There is one possibility I thought of, but the documentation says it can't occur. Since the CREATE TABLE command is your first operation on the new database, there may not yet be a cache of the schema yet. Therefore sqlite3_prepare() might get SQLITE_SCHEMA on its first attempt.

However you are calling sqlite3_exec(). The documentation says that this calls sqlite3_prepare_v2(). And the documentation for that says that it retries SQLITE_MAX_SCHEMA_RETRY times (default 50) before returning that error.

If none of the things I mentioned suggests anything you want to test or fiddle with, I hope the developer team investigates.

(3) By Stephen Lombardo (sjlombardo) on 2022-03-21 15:30:03 in reply to 2 [link] [source]

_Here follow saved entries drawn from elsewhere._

-- ==== Sys2Proof/Machine/KVTable.lean ====
section
/-! DEFINITION. The tables of key-value tenants (R316 to R325, R330): descriptors, handle entries, lists, directories, the
dereference check with its in_flight count, gazetteer buckets, and the end of a handle. -/
namespace Sys2Proof.Machine

/-! Tenant descriptors (R316). -/

def tdConf (d : Nat) : Bool := d.testBit 499
def tdSlotLog2 (d : Nat) : Nat := fld d 498 494
def tdSlotBytes (d : Nat) : Nat := 2 ^ tdSlotLog2 d
/-- Token slots per page. -/
def tdTpp (d : Nat) : Nat := 2 ^ (16 - tdSlotLog2 d)
def tdMaxPages (d : Nat) : Nat := fld d 493 480 + 1
def tdDepth (d : Nat) : Nat := fld d 479 471
def tdTableLog2 (d : Nat) : Nat := fld d 470 466
def tdGzLog2 (d : Nat) : Nat := fld d 465 461
def tdRegion (d : Nat) : Nat := fld d 447 384
def tdRegionPages (d : Nat) : Nat := fld d 383 360
def tdFreePages (d : Nat) : Nat := fld d 359 320
def tdFreeSlots (d : Nat) : Nat := fld d 319 280
def tdSpill (d : Nat) : Nat := fld d 279 240
def tdEntryAt (d slot : Nat) : Nat := fld d 239 200 + 64 * slot
def tdBucketAt (d b : Nat) : Nat := fld d 199 160 + 32 * b
def tdDirAt (d slot i : Nat) : Nat := fld d 159 120 + 8 * tdMaxPages d * slot + 8 * i
def tdJournalAt (d slot i : Nat) : Nat :=
  fld d 119 80 + tdDepth d * (16 + tdSlotBytes d) * slot + (16 + tdSlotBytes d) * i

/-- A tenant's descriptor; 0 when there is none. -/
def tenantDesc (s : State) (t : Nat) : Nat := match Tab.get none s.tenants t with
  | some d => d.toNat
  | none => 0
/-- A tenant granted to a job. -/
def granted (s : State) (job t : Nat) : Bool := match s.job job with
  | some j => j.tenants.contains t && (Tab.get none s.tenants t).isSome
  | none => false

/-! Words of a region, written by the device itself. -/

def physNat (s : State) (a n : Nat) : Nat := leNat (s.bytes a n)
def physPut (s : State) (a n v : Nat) : State := s.put a (leBytes n v)

/-! Handles and entries (R320, R321). -/

def hdTenant (h : Nat) : Nat := fld h 63 52
def hdGen (h : Nat) : Nat := fld h 51 40
def hdSlot (h : Nat) : Nat := fld h 39 16
def hdRead (h : Nat) : Bool := h.testBit 15
def hdWrite (h : Nat) : Bool := h.testBit 14
def hdLimit (h : Nat) : Nat := fld h 13 0 + 1
def mkHandle (tenant gen slot cls : Nat) : Nat :=
  tenant % 2 ^ 12 * 2 ^ 52 + gen % 2 ^ 12 * 2 ^ 40 + slot % 2 ^ 24 * 2 ^ 16 + cls % 2 ^ 16

def heGen (e : Nat) : Nat := fld e 511 500
def heState (e : Nat) : Nat := fld e 487 485
def heClass (e : Nat) : Nat := fld e 484 469
def heFlight (e : Nat) : Nat := fld e 468 453
def heRefs (e : Nat) : Nat := fld e 452 437
def hePages (e : Nat) : Nat := fld e 436 422
def heTokens (e : Nat) : Nat := fld e 421 390
def heParentSlot (e : Nat) : Nat := fld e 389 366
def heParentPages (e : Nat) : Nat := fld e 353 339
def heJournal (e : Nat) : Nat := fld e 338 330
def heGz (e : Nat) : Bool := e.testBit 329

def readEntry (s : State) (d slot : Nat) : Nat := physNat s (tdEntryAt d slot) 64
def writeEntry (s : State) (d slot e : Nat) : State := physPut s (tdEntryAt d slot) 64 e
/-- Changes one field of an entry. -/
def setEntry (s : State) (d slot hi lo v : Nat) : State := writeEntry s d slot (setFld (readEntry s d slot) hi lo v)

/-! Lists (R317, R321). -/

/-- Location of a page descriptor: 0 device memory, 1 storage, 2 none. -/
def pdLoc (p : Nat) : Nat := fld p 63 62
def pdDrive (p : Nat) : Nat := fld p 55 54
def pdIndex (p : Nat) : Nat := fld p 47 0
/-- The page descriptor of no page. -/
def pdNone : Nat := 2 * 2 ^ 62

/-- Entries that R321 allows in a free-page list, a spill list, a free-slot list. -/
def frameOk (d p : Nat) : Bool := pdLoc p == 0 && fld p 61 48 == 0 && pdIndex p < tdRegionPages d
def spillOk (p : Nat) : Bool := pdLoc p == 1 && fld p 61 56 == 0 && fld p 53 48 == 0
def slotOk (d p : Nat) : Bool := p < 2 ^ 24 && p < 2 ^ tdTableLog2 d

/-- Entries in a list whose descriptor stands at a physical address. -/
def listCount (s : State) (a : Nat) : Nat := let r := s.desc a; if rdOk r && rdKind r = 5 then rdCount r else 0

/-- Takes the first allowed entry; others are discarded with a notice, which names no address: the list has only a physical
one (R317, R431; log entry 26). -/
def takeList (a : Nat) (ok : Nat → Bool) : Nat → State → State × Option Nat
  | 0, s => (s, none)
  | n + 1, s =>
    let r := s.desc a
    if listCount s a = 0 then (s, none)
    else
      let v := physNat s (rdBase r % 2 ^ 48 + rdRead r % 2 ^ rdLog2 r * 8) 8
      let s1 := s.setDesc a (setFld r 447 384 (rdRead r + 1))
      if ok v then (s1, some v) else takeList a ok n (postNotice s1 (rdJob r) nkRingInvalid 0 0)

/-- Returns an entry at write_index. -/
def returnList (s : State) (a v : Nat) : State :=
  let r := s.desc a
  if rdOk r && rdKind r = 5 then
    (physPut s (rdBase r % 2 ^ 48 + rdWrite r % 2 ^ rdLog2 r * 8) 8 v).setDesc a (setFld r 511 448 (rdWrite r + 1))
  else s

/-- A page goes back to the list of its location. -/
def returnPage (s : State) (d p : Nat) : State :=
  if pdLoc p = 0 then returnList s (tdFreePages d) p
  else if pdLoc p = 1 then returnList s (tdSpill d) p else s

/-! Directories (R321). -/

def dirPage (s : State) (d slot i : Nat) : Nat := physNat s (tdDirAt d slot i) 8
def setDir (s : State) (d slot i p : Nat) : State := physPut s (tdDirAt d slot i) 8 p

/-- PAGE, with the slot that owns the page: at most seven parents (R339). -/
def pageOf (s : State) (d : Nat) : Nat → Nat → Nat → Nat × Nat
  | 0, slot, i => (slot, dirPage s d slot i)
  | n + 1, slot, i =>
    let e := readEntry s d slot
    if i < heParentPages e then pageOf s d n (heParentSlot e) i else (slot, dirPage s d slot i)

/-- Ancestors of a slot. -/
def parentDepth (s : State) (d : Nat) : Nat → Nat → Nat
  | 0, _ => 0
  | n + 1, slot =>
    let e := readEntry s d slot
    if heParentPages e = 0 then 0 else 1 + parentDepth s d n (heParentSlot e)

/-! The gazetteer (R330). -/

def bkDigest (b : Nat) : Nat := fld b 255 192
def bkHandle (b : Nat) : Nat := fld b 191 128
def bkState (b : Nat) : Nat := fld b 127 126
def bkReady (b : Nat) : Nat := fld b 125 111
def readBucket (s : State) (d b : Nat) : Nat := physNat s (tdBucketAt d b) 32
def writeBucket (s : State) (d b v : Nat) : State := physPut s (tdBucketAt d b) 32 v

/-- PROBE: the bucket found, and the insertion point. -/
def probe (s : State) (d dig : Nat) : Option Nat × Option Nat :=
  let n := 2 ^ tdGzLog2 d
  let r := (List.range 16).foldl (fun (p : Option Nat × Option Nat × Bool) i =>
    if p.2.2 || p.1.isSome then p
    else
      let b := (dig % n + i) % n
      let v := readBucket s d b
      let ins := match p.2.1 with
        | some x => some x
        | none => if bkState v = 0 || bkState v = 3 then some b else none
      if bkState v = 0 then (p.1, ins, true)
      else if (bkState v = 1 || bkState v = 2) && bkDigest v = dig then (some b, ins, false)
      else (none, ins, false)) (none, none, false)
  (r.1, r.2.1)

/-- The bucket that names a slot's handle. -/
def bucketOfSlot (s : State) (d slot : Nat) : Option Nat :=
  let g := heGen (readEntry s d slot)
  (List.range (2 ^ tdGzLog2 d)).find? (fun b =>
    let v := readBucket s d b
    (bkState v == 1 || bkState v == 2) && hdSlot (bkHandle v) == slot && hdGen (bkHandle v) == g)

/-! References and the end of a handle (R325, R337). -/

/-- refs falls by one; at zero the entry retires. -/
def lowerRefs (s : State) (d slot : Nat) : State :=
  let e := readEntry s d slot
  let e1 := setFld e 452 437 (heRefs e - 1)
  writeEntry s d slot (if heRefs e ≤ 1 then setFld e1 487 485 2 else e1)

/-- A bucket becomes TOMB and drops its reference. -/
def tombBucket (s : State) (d b : Nat) : State :=
  let slot := hdSlot (bkHandle (readBucket s d b))
  let s1 := writeBucket s d b (setFld (readBucket s d b) 127 126 3)
  lowerRefs (setEntry s1 d slot 329 329 0) d slot

/-- A slot ends: pages, bucket, entry, free-slot list (R325). -/
def endSlot (s : State) (d slot : Nat) : State :=
  let e := readEntry s d slot
  let s1 := (List.range (hePages e - heParentPages e)).foldl (fun s i =>
    returnPage s d (dirPage s d slot (heParentPages e + i))) s
  let s2 := match (if heGz e then bucketOfSlot s1 d slot else none) with
    | some b => writeBucket s1 d b (setFld (readBucket s1 d b) 127 126 3)
    | none => s1
  let s3 := writeEntry s2 d slot (setFld (setFld 0 511 500 (heGen e + 1)) 499 488 (fld e 499 488))
  returnList s3 (tdFreeSlots d) slot

/-- One handle ends, and its parent's refs falls (R325). -/
def endHandle (s : State) (d slot : Nat) : State :=
  let e := readEntry s d slot
  let s1 := endSlot s d slot
  if 0 < heParentPages e then lowerRefs s1 d (heParentSlot e) else s1

/-- Steps 5 and 6 of a tenant cancel (R326): once nothing is in flight every revoked entry ends, whatever its refs, parents
among them, the gazetteer is cleared, and the job hears of each handle that was in flight at step 1. -/
def endRevoked (s : State) (tenant d : Nat) : State :=
  let slots := List.range (2 ^ tdTableLog2 d)
  if slots.any (fun i => heFlight (readEntry s d i) != 0) then s
  else
    let s1 := (slots.filter (fun i => heState (readEntry s d i) == 3)).foldl (fun t i => endSlot t d i) s
    let s2 := { s1 with mem := s1.mem.zero (tdBucketAt d 0) (32 * 2 ^ tdGzLog2 d), revoking := s1.revoking.filter (fun q => q.1 != tenant) }
    (s1.revoking.filter (fun q => q.1 == tenant)).foldl (fun t q => q.2.2.foldl (fun u h => postNotice u q.2.1 nkRevoked 0 h) t) s2

/-- HANDLE_END (R325, R326 step 5). -/
def execHandleEnd (tenant slot : Nat) (s : State) : Res :=
  .next (match Tab.get none s.tenants tenant with
    | none => s
    | some t =>
      let d := t.toNat
      let e := readEntry s d slot
      if s.power ≠ .on || 2 ^ tdTableLog2 d ≤ slot then s
      else if heState e = 2 && heFlight e = 0 then endHandle s d slot
      else if heState e = 3 then endRevoked s tenant d
      else s)

/-! The check (R323). -/

/-- Right that an operation needs. -/
def rightsOk (h : Nat) (write : Bool) : Bool := if write then hdWrite h else hdRead h

/-- CHECK after the tenant's grant: the status, or none while it waits. -/
def check (s : State) (h : Nat) (write : Bool) : Option Nat :=
  let d := tenantDesc s (hdTenant h)
  if 2 ^ tdTableLog2 d ≤ hdSlot h then some stStale
  else
    let e := readEntry s d (hdSlot h)
    let c := heClass e
    if heGen e ≠ hdGen h then some stStale
    else if heState e = 3 then some stRevoked
    else if heState e ≠ 1 then some stStale
    else if (hdRead h && !c.testBit 15) || (hdWrite h && !c.testBit 14) || fld c 13 0 < fld h 13 0 then some stBound
    else if !rightsOk h write then some stBound
    else if heFlight e = 65535 then none
    else some stOk

/-- in_flight of a handle's entry rises or falls. -/
def flight (s : State) (h : Nat) (up : Bool) : State :=
  let d := tenantDesc s (hdTenant h)
  let n := heFlight (readEntry s d (hdSlot h))
  setEntry s d (hdSlot h) 468 453 (if up then n + 1 else n - 1)

/-! Page operations (R255, R327): the fields of their packets. -/

def kvHandle (p : Nat) : Nat := fld p 255 192
def kvAddr (p : Nat) : Nat := fld p 191 128
def kvOp (p : Nat) : Nat := fld p 127 124
def kvFirst (p : Nat) : Nat := fld p 123 100
def kvPages (p : Nat) : Nat := fld p 99 76

/-- Key of a byte of a page: none for a page of no location. -/
def pageKey (d p off : Nat) : Option Nat :=
  if pdLoc p = 0 then some (tdRegion d + pdIndex p * 65536 + off)
  else if pdLoc p = 1 then some (driveKey (pdDrive p) (pdIndex p * 65536 + off)) else none

/-- Bytes of a token slot: its page's key and offset. -/
def tokenKey (s : State) (d slot t : Nat) : Option Nat :=
  pageKey d (pageOf s d 8 slot (t / tdTpp d)).2 (t % tdTpp d * tdSlotBytes d)

/-- Handle and source of the entries of a KVAPP. -/
def kvappEntries (ents n : Nat) : List (Nat × Nat) :=
  (List.range n).map (fun j => (fld ents (128 * j + 63) (128 * j), fld ents (128 * j + 127) (128 * j + 64)))

end Sys2Proof.Machine
end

Thanks for taking a look at this. I completely agree that SQLITE_AUTH should be the correct result, and that SQLITE_SCHEMA appears inconsistent with the sqlite3_set_authorizer documentation. In addition, even if SQLITE_SCHEMA was the expected result, sqlite3_errstr should produce an error message that matches that error code.

Bisecting shows this problem was introduced in by check-in 91bcb9621529b58d. Prior to that the library would return (23) SQLITE_AUTH for any denied CREATE TABLE operation, regardless of whether the database file existed already. Starting with that commit, sqlite3StartTable sets pParse->checkSchema = 1; in the begin_table_error case, even if the error is an authorization failure. This in turn causes the (17) SQLITE_SCHEMA when the subsequent schema check fails.

This issue could legitimately affect any application using a simple authorizer to control table creation. The impact is probably minor because the DDL operation is still blocked, but if the application uses the resulting error code for flow control, error handling, or even user messaging it would be a problem.